Computer scientists at the University of Aberdeen, UK, were asked to generate an \"artificial weatherperson\" by operators of offshore oil rigs, who wanted more clarity in their forecasts. The vocabulary used by different forecasters can be vague and highly variable, says Ehud Reiter, who led the Aberdeen team.

To remove such uncertainties, the team programmed a natural language generation (NLG) software package to transform data on the forecast weather into an unambiguous written bulletin (Artificial Intelligence, vol 167, p 137).

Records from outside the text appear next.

theorem State.layOut_frame (s : State) : Frame 0x8001 s (State.layOut s) := by
  unfold State.layOut
  extract_lets +onlyGivenNames x1
  clear_value x1
  extract_lets +onlyGivenNames x2
  refine Frame.local x2 ?_ fun h2 => ?_
  · subst x2
    refine Frame.step ?_ (State.slotsWait_frame _) rfl
    refine Frame.step ?_ (State.put_frame _ _ _) rfl
    refine Frame.step ?_ (State.put_frame _ _ _) rfl
    exact Frame.refl _ _
  clear_value x2
  refine Frame.ite (fun _ => ?_) fun _ => ?_
  · refine Frame.step ?_ (State.resumeGrid_frame _ _) rfl
    assumption
  · extract_lets +onlyGivenNames x3
    clear_value x3
    extract_lets +onlyGivenNames x4
    refine Frame.local x4 ?_ fun h4 => ?_
    · subst x4
      refine Frame.upd ?_ rfl
      assumption
    clear_value x4
    extract_lets +onlyGivenNames x5
    refine Frame.local x5 ?_ fun h5 => ?_
    · subst x5
      refine Frame.step ?_ (State.put_frame _ _ _) rfl
      assumption
    clear_value x5
    extract_lets +onlyGivenNames x6
    refine Frame.local x6 ?_ fun h6 => ?_
    · subst x6
      refine Frame.step ?_ (State.put_frame _ _ _) rfl
      assumption
    clear_value x6
    extract_lets +onlyGivenNames x7
    refine Frame.local x7 ?_ fun h7 => ?_
    · subst x7
      refine Frame.filterRegs _ ?_ rfl
      assumption
    clear_value x7
    extract_lets +onlyGivenNames x8
    refine Frame.local x8 ?_ fun h8 => ?_
    · subst x8
      refine Frame.foldl ?_ fun _ _ _ => ?_
      · assumption
      · refine Frame.step ?_ (State.setWord_frame _ _ _) rfl
        assumption
    clear_value x8
    refine Frame.step ?_ (State.resumeGrid_frame _ _) rfl
    refine Frame.step ?_ (State.showPins_frame _) rfl
    refine Frame.step ?_ (State.showFen_frame _) rfl
    refine Frame.step ?_ (State.setPair_frame _ _ _ _) rfl
    assumption

theorem State.abortBuckets_frame (s : State) : Frame 0x808001 s (State.abortBuckets s) := by
  unfold State.abortBuckets
  extract_lets +onlyGivenNames x1
  refine Frame.local x1 ?_ fun h1 => ?_
  · subst x1
    refine Frame.foldl ?_ fun _ _ _ => ?_
    · exact Frame.refl _ _
    · refine Frame.step ?_ (State.setHeader_frame _ _ _) rfl
      assumption
  clear_value x1
  extract_lets +onlyGivenNames x2
  clear_value x2
  refine Frame.step ?_ (State.showFen_frame _) rfl
  refine Frame.upd ?_ rfl
  assumption

theorem State.alignStop_frame (s : State) : Frame 0x808001 s (State.alignStop s) := by
  unfold State.alignStop
  refine Frame.step ?_ (State.put_frame _ _ _) rfl
  refine Frame.step ?_ (State.abortBuckets_frame _) rfl
  exact Frame.refl _ _

theorem alignEffect_frame (a0 : ℕ) (a1 : List ℕ) (a2 : Word) (a3 : Word) (s : State) : Frame 0x808001 s (alignEffect a0 a1 a2 a3 s) := by
  unfold alignEffect
  split
  · refine Frame.ite (fun _ => ?_) fun _ => ?_
    · refine Frame.step ?_ (State.internalSlot_frame _ _) rfl
      exact Frame.refl _ _
    · extract_lets +onlyGivenNames x1
      refine Frame.local x1 ?_ fun h1 => ?_
      · subst x1
        refine Frame.ite (fun _ => ?_) fun _ => ?_
        · refine Frame.step ?_ (State.restartStale_frame _ _) rfl
          refine Frame.step ?_ (State.setSlotState_frame _ _ _) rfl
          exact Frame.refl _ _
        · refine Frame.ite (fun _ => ?_) fun _ => ?_
          · refine Frame.step ?_ (State.setSlotState_frame _ _ _) rfl
            exact Frame.refl _ _
          · exact Frame.refl _ _
      clear_value x1
      refine Frame.step ?_ (State.put_frame _ _ _) rfl
      assumption
  · refine Frame.ite (fun _ => ?_) fun _ => ?_
    · exact Frame.refl _ _
    · refine Frame.step ?_ (State.setWord_frame _ _ _) rfl
      exact Frame.refl _ _
  · refine Frame.ite (fun _ => ?_) fun _ => ?_
    · refine Frame.step ?_ (State.formatWritten_frame _ _) rfl
      exact Frame.refl _ _
    · refine Frame.step ?_ (State.setWord_frame _ _ _) rfl
      exact Frame.refl _ _
  · refine Frame.ite (fun _ => ?_) fun _ => ?_
    · refine Frame.step ?_ (State.formatWritten_frame _ _) rfl
      exact Frame.refl _ _
    · refine Frame.step ?_ (State.setSlotLink_frame _ _ _) rfl
      exact Frame.refl _ _
  · refine Frame.ite (fun _ => ?_) fun _ => ?_
    · refine Frame.step ?_ (State.formatWritten_frame _ _) rfl
      exact Frame.refl _ _
    · exact Frame.refl _ _
  · refine Frame.ite (fun _ => ?_) fun _ => ?_
    · refine Frame.step ?_ (State.layOut_frame _) rfl
      exact Frame.refl _ _
    · refine Frame.ite (fun _ => ?_) fun _ => ?_
      · refine Frame.step ?_ (State.alignStop_frame _) rfl
        exact Frame.refl _ _
      · exact Frame.refl _ _
  · exact Frame.refl _ _

theorem State.osInfo_frame (s : State) (a1 : ℕ) : Frame 0x1 s (State.osInfo s a1) := by
  unfold State.osInfo
  refine Frame.step ?_ (State.put_frame _ _ _) rfl
  refine Frame.step ?_ (State.put_frame _ _ _) rfl
  exact Frame.refl _ _

theorem State.osInfos_frame (s : State) (a1 : ℕ) : Frame 0x1 s (State.osInfos s a1) := by
  unfold State.osInfos
  refine Frame.forEach ?_ fun _ _ _ => ?_
  · exact Frame.refl _ _
  · refine Frame.when ?_ fun _ _ => ?_
    · assumption
    · refine Frame.step ?_ (State.osInfo_frame _ _) rfl
      assumption

theorem State.alignPause_frame (s : State) : Frame 0x1 s (State.alignPause s) := by
  unfold State.alignPause
  refine Frame.step ?_ (State.put_frame _ _ _) rfl
  exact Frame.refl _ _

theorem State.offside_frame (s : State) (a1 : ℕ) (a2 : ℕ) (a3 : ℕ) (a4 : ℕ) (a5 : Cell) : Frame 0x8181 s (State.offside s a1 a2 a3 a4 a5) := by
  unfold State.offside
  extract_lets +onlyGivenNames x1
  refine Frame.local x1 ?_ fun h1 => ?_
  · subst x1
    refine Frame.step ?_ (State.count_frame _ _) rfl
    refine Frame.step ?_ (State.restartStale_frame _ _) rfl
    refine Frame.step ?_ (State.setWord_frame _ _ _) rfl
    exact Frame.refl _ _
  clear_value x1
  extract_lets +onlyGivenNames x2
  refine Frame.local x2 ?_ fun h2 => ?_
  · subst x2
    refine Frame.step ?_ (State.raise_frame _ _ _ _ _ _) rfl
    assumption
  clear_value x2
  extract_lets +onlyGivenNames x3
  clear_value x3
  refine Frame.ite (fun _ => ?_) fun _ => ?_
  · assumption
  · extract_lets +onlyGivenNames x4
    clear_value x4
    extract_lets +onlyGivenNames x5
    clear_value x5
    refine Frame.step ?_ (State.setPair_frame _ _ _ _) rfl
    refine Frame.upd ?_ rfl
    assumption

theorem State.slotHeard_frame (s : State) (a1 : ℕ) (a2 : ℕ) : Frame 0x8181 s (State.slotHeard s a1 a2) := by
  unfold State.slotHeard
  extract_lets +onlyGivenNames x1
  refine Frame.local x1 ?_ fun h1 => ?_
  · subst x1
    refine Frame.step ?_ (State.setWord_frame _ _ _) rfl
    exact Frame.refl _ _
  clear_value x1
  refine Frame.ite (fun _ => ?_) fun _ => ?_
  · assumption
  · extract_lets +onlyGivenNames x2
    refine Frame.local x2 ?_ fun h2 => ?_
    · subst x2
      refine Frame.step ?_ (State.restartStale_frame _ _) rfl
      assumption
    clear_value x2
    refine Frame.ite (fun _ => ?_) fun _ => ?_
    · refine Frame.step ?_ (State.setSlotState_frame _ _ _) rfl
      assumption
    · refine Frame.ite (fun _ => ?_) fun _ => ?_
      · refine Frame.step ?_ (State.raise_frame _ _ _ _ _ _) rfl
        refine Frame.step ?_ (State.setSlotState_frame _ _ _) rfl
        assumption
      · assumption

theorem State.interpolate_frame (s : State) (a1 : ℕ) (a2 : SourceInput) (a3 : SourceInput) (a4 : ℕ) (a5 : ℕ) : Frame 0x808000 s (State.interpolate s a1 a2 a3 a4 a5) := by
  unfold State.interpolate
  extract_lets +onlyGivenNames x1
  clear_value x1
  refine Frame.foldl ?_ fun _ _ _ => ?_
  · exact Frame.refl _ _
  · extract_lets +onlyGivenNames x2
    clear_value x2
    split
    · refine Frame.ite (fun _ => ?_) fun _ => ?_
      · assumption
      · extract_lets +onlyGivenNames x3
        clear_value x3
        extract_lets +onlyGivenNames x4
        clear_value x4
        refine Frame.step ?_ (State.fileCell_frame _ _ _ _ _) rfl
        assumption
    · assumption

theorem State.convert_frame (s : State) (a1 : ℕ) (a2 : SourceInput) : Frame 0x808000 s (State.convert s a1 a2) := by
  unfold State.convert
  extract_lets +onlyGivenNames x1
  clear_value x1
  refine Frame.ite (fun _ => ?_) fun _ => ?_
  · extract_lets +onlyGivenNames x2
    refine Frame.local x2 ?_ fun h2 => ?_
    · subst x2
      refine Frame.step ?_ (State.setSlotLink_frame _ _ _) rfl
      exact Frame.refl _ _
    clear_value x2
    extract_lets +onlyGivenNames x3
    clear_value x3
    refine Frame.foldl ?_ fun _ _ _ => ?_
    · assumption
    · refine Frame.ite (fun _ => ?_) fun _ => ?_
      · refine Frame.step ?_ (State.filterComplete_frame _ _ _ _ _) rfl
        assumption
      · assumption
  · refine Frame.ite (fun _ => ?_) fun _ => ?_
    · split
      extract_lets +onlyGivenNames x4
      refine Frame.local x4 ?_ fun h4 => ?_
      · subst x4
        refine Frame.step ?_ (State.setSlotLink_frame _ _ _) rfl
        exact Frame.refl _ _
      clear_value x4
      extract_lets +onlyGivenNames x5
      refine Frame.local x5 ?_ fun h5 => ?_
      · subst x5
        split
        · refine Frame.step ?_ (State.interpolate_frame _ _ _ _ _ _) rfl
          assumption
        · assumption
      clear_value x5
      split
      · refine Frame.step ?_ (State.interpolate_frame _ _ _ _ _ _) rfl
        assumption
      · assumption
    · exact Frame.refl _ _

theorem State.takeBlock_frame (s : State) (a1 : ℕ) (a2 : ℕ) (a3 : ℕ) (a4 : ℕ) (a5 : Cell) : Frame 0x808181 s (State.takeBlock s a1 a2 a3 a4 a5) := by
  unfold State.takeBlock
  split
  extract_lets +onlyGivenNames x1
  clear_value x1
  refine Frame.ite (fun _ => ?_) fun _ => ?_
  · refine Frame.step ?_ (State.offside_frame _ _ _ _ _ _) rfl
    exact Frame.refl _ _
  · extract_lets +onlyGivenNames x2
    refine Frame.local x2 ?_ fun h2 => ?_
    · subst x2
      refine Frame.step ?_ (State.slotHeard_frame _ _ _) rfl
      exact Frame.refl _ _
    clear_value x2
    extract_lets +onlyGivenNames x3
    refine Frame.local x3 ?_ fun h3 => ?_
    · subst x3
      refine Frame.ite (fun _ => ?_) fun _ => ?_
      · refine Frame.step ?_ (State.fileCell_frame _ _ _ _ _) rfl
        assumption
      · assumption
    clear_value x3
    refine Frame.step ?_ (State.convert_frame _ _ _) rfl
    assumption

theorem State.alignTimeStep_frame (s : State) (a1 : ℕ) : Frame 0x8181 s (State.alignTimeStep s a1) := by
  unfold State.alignTimeStep
  refine Frame.ite (fun _ => ?_) fun _ => ?_
  · exact Frame.refl _ _
  · extract_lets +onlyGivenNames x1
    clear_value x1
    extract_lets +onlyGivenNames x2
    clear_value x2
    extract_lets +onlyGivenNames x3
    refine Frame.local x3 ?_ fun h3 => ?_
    · subst x3
      refine Frame.upd ?_ rfl
      exact Frame.refl _ _
    clear_value x3
    refine Frame.ite (fun _ => ?_) fun _ => ?_
    · extract_lets +onlyGivenNames x4
      clear_value x4
      extract_lets +onlyGivenNames x5
      clear_value x5
      refine Frame.ite (fun _ => ?_) fun _ => ?_
      · refine Frame.step ?_ (State.raise_frame _ _ _ _ _ _) rfl
        refine Frame.upd ?_ rfl
        assumption
      · assumption
    · assumption

theorem State.layoutShown_frame (s : State) (a1 : Option ℕ) : Frame 0x1 s (State.layoutShown s a1) := by
  unfold State.layoutShown
  split
  · refine Frame.step ?_ (State.put_frame _ _ _) rfl
    refine Frame.step ?_ (State.put_frame _ _ _) rfl
    exact Frame.refl _ _
  · exact Frame.refl _ _

theorem State.alignRestart_frame (s : State) : Frame 0x808001 s (State.alignRestart s) := by
  unfold State.alignRestart
  refine Frame.ite (fun _ => ?_) fun _ => ?_
  · refine Frame.step ?_ (State.put_frame _ _ _) rfl
    refine Frame.step ?_ (State.resumeGrid_frame _ _) rfl
    refine Frame.step ?_ (State.slotsWait_frame _) rfl
    refine Frame.step ?_ (State.abortBuckets_frame _) rfl
    exact Frame.refl _ _
  · exact Frame.refl _ _

theorem State.cfgLearn_frame (s : State) (a1 : ℕ) (a2 : ℕ) (a3 : CfgBlock) : Frame 0x8001 s (State.cfgLearn s a1 a2 a3) := by
  unfold State.cfgLearn
  extract_lets +onlyGivenNames x1
  refine Frame.local x1 ?_ fun h1 => ?_
  · subst x1
    refine Frame.step ?_ (State.setWord_frame _ _ _) rfl
    exact Frame.refl _ _
  clear_value x1
  extract_lets +onlyGivenNames x2
  refine Frame.local x2 ?_ fun h2 => ?_
  · subst x2
    refine Frame.step ?_ (State.put_frame _ _ _) rfl
    assumption
  clear_value x2
  extract_lets +onlyGivenNames x3
  refine Frame.local x3 ?_ fun h3 => ?_
  · subst x3
    refine Frame.forEach ?_ fun _ _ _ => ?_
    · assumption
    · refine Frame.step ?_ (State.setReg_frame _ _ _) rfl
      assumption
  clear_value x3
  refine Frame.step ?_ (State.osInfos_frame _ _) rfl
  refine Frame.step ?_ (State.setSlotLink_frame _ _ _) rfl
  assumption

theorem State.cfgSlot_frame (s : State) (a1 : CfgFrame) (a2 : ℕ) : Frame 0x8181 s (State.cfgSlot s a1 a2) := by
  unfold State.cfgSlot
  extract_lets +onlyGivenNames x1
  clear_value x1
  refine Frame.ite (fun _ => ?_) fun _ => ?_
  · exact Frame.refl _ _
  · extract_lets +onlyGivenNames x2
    clear_value x2
    extract_lets +onlyGivenNames x3
    refine Frame.local x3 ?_ fun h3 => ?_
    · subst x3
      refine Frame.step ?_ (State.raise_frame _ _ _ _ _ _) rfl
      refine Frame.step ?_ (State.setSlotState_frame _ _ _) rfl
      exact Frame.refl _ _
    clear_value x3
    split
    · assumption
    · refine Frame.ite (fun _ => ?_) fun _ => ?_
      · exact Frame.refl _ _
      · refine Frame.ite (fun _ => ?_) fun _ => ?_
        · extract_lets +onlyGivenNames x4
          refine Frame.local x4 ?_ fun h4 => ?_
          · subst x4
            refine Frame.step ?_ (State.cfgLearn_frame _ _ _ _) rfl
            exact Frame.refl _ _
          clear_value x4
          refine Frame.ite (fun _ => ?_) fun _ => ?_
          · assumption
          · refine Frame.step ?_ (State.raise_frame _ _ _ _ _ _) rfl
            assumption
        · assumption

theorem State.cfgCheck_frame (s : State) (a1 : CfgFrame) : Frame 0x8181 s (State.cfgCheck s a1) := by
  unfold State.cfgCheck
  refine Frame.ite (fun _ => ?_) fun _ => ?_
  · refine Frame.foldl ?_ fun _ _ _ => ?_
    · exact Frame.refl _ _
    · refine Frame.step ?_ (State.cfgSlot_frame _ _ _) rfl
      assumption
  · exact Frame.refl _ _

theorem State.staleNow_frame (s : State) (a1 : ℕ) : Frame 0x181 s (State.staleNow s a1) := by
  unfold State.staleNow
  split
  · refine Frame.ite (fun _ => ?_) fun _ => ?_
    · refine Frame.step ?_ (State.raise_frame _ _ _ _ _ _) rfl
      refine Frame.step ?_ (State.setSlotState_frame _ _ _) rfl
      exact Frame.refl _ _
    · exact Frame.refl _ _
  · exact Frame.refl _ _

theorem State.rejectBlock_frame (s : State) (a1 : ℕ) (a2 : ℕ) : Frame 0x81 s (State.rejectBlock s a1 a2) := by
  unfold State.rejectBlock
  refine Frame.step ?_ (State.put_frame _ _ _) rfl
  refine Frame.step ?_ (State.count_frame _ _) rfl
  exact Frame.refl _ _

Similar systems could be used to clarify the medical notes of hospital critical care beds to prevent the phrases used to describe a patient's condition being misinterpreted.

New Scientist, 28 September 2005
 
I don't like the idea..now think of all the people who would lose there jobs...oh well, if it did happen it wouldn't ben any time soon.
 
This is a project to convert the forecasts into a standardized text format... Nobody loses a job here, the forecast itself is still made by a human.
 
I posted it as another step closer to automation in the vein of increasing momentum towards automation with inevitable technological advancement coupled with political and funding realities. That is where things are headed, to be sure. This system/project itself will not replace anyone. It does, however, generate actual forecasts (which are preferred by end users to human forecasts) from NWP data. In practical use, given the liimtations of NWP model output, it does use human adjusted forecasts as inputs to generate a more accurate, linguistically-standardized and clear output --though it can ran by itself, too, and still performed very well. Again, it's another step; I post it as something to ponder.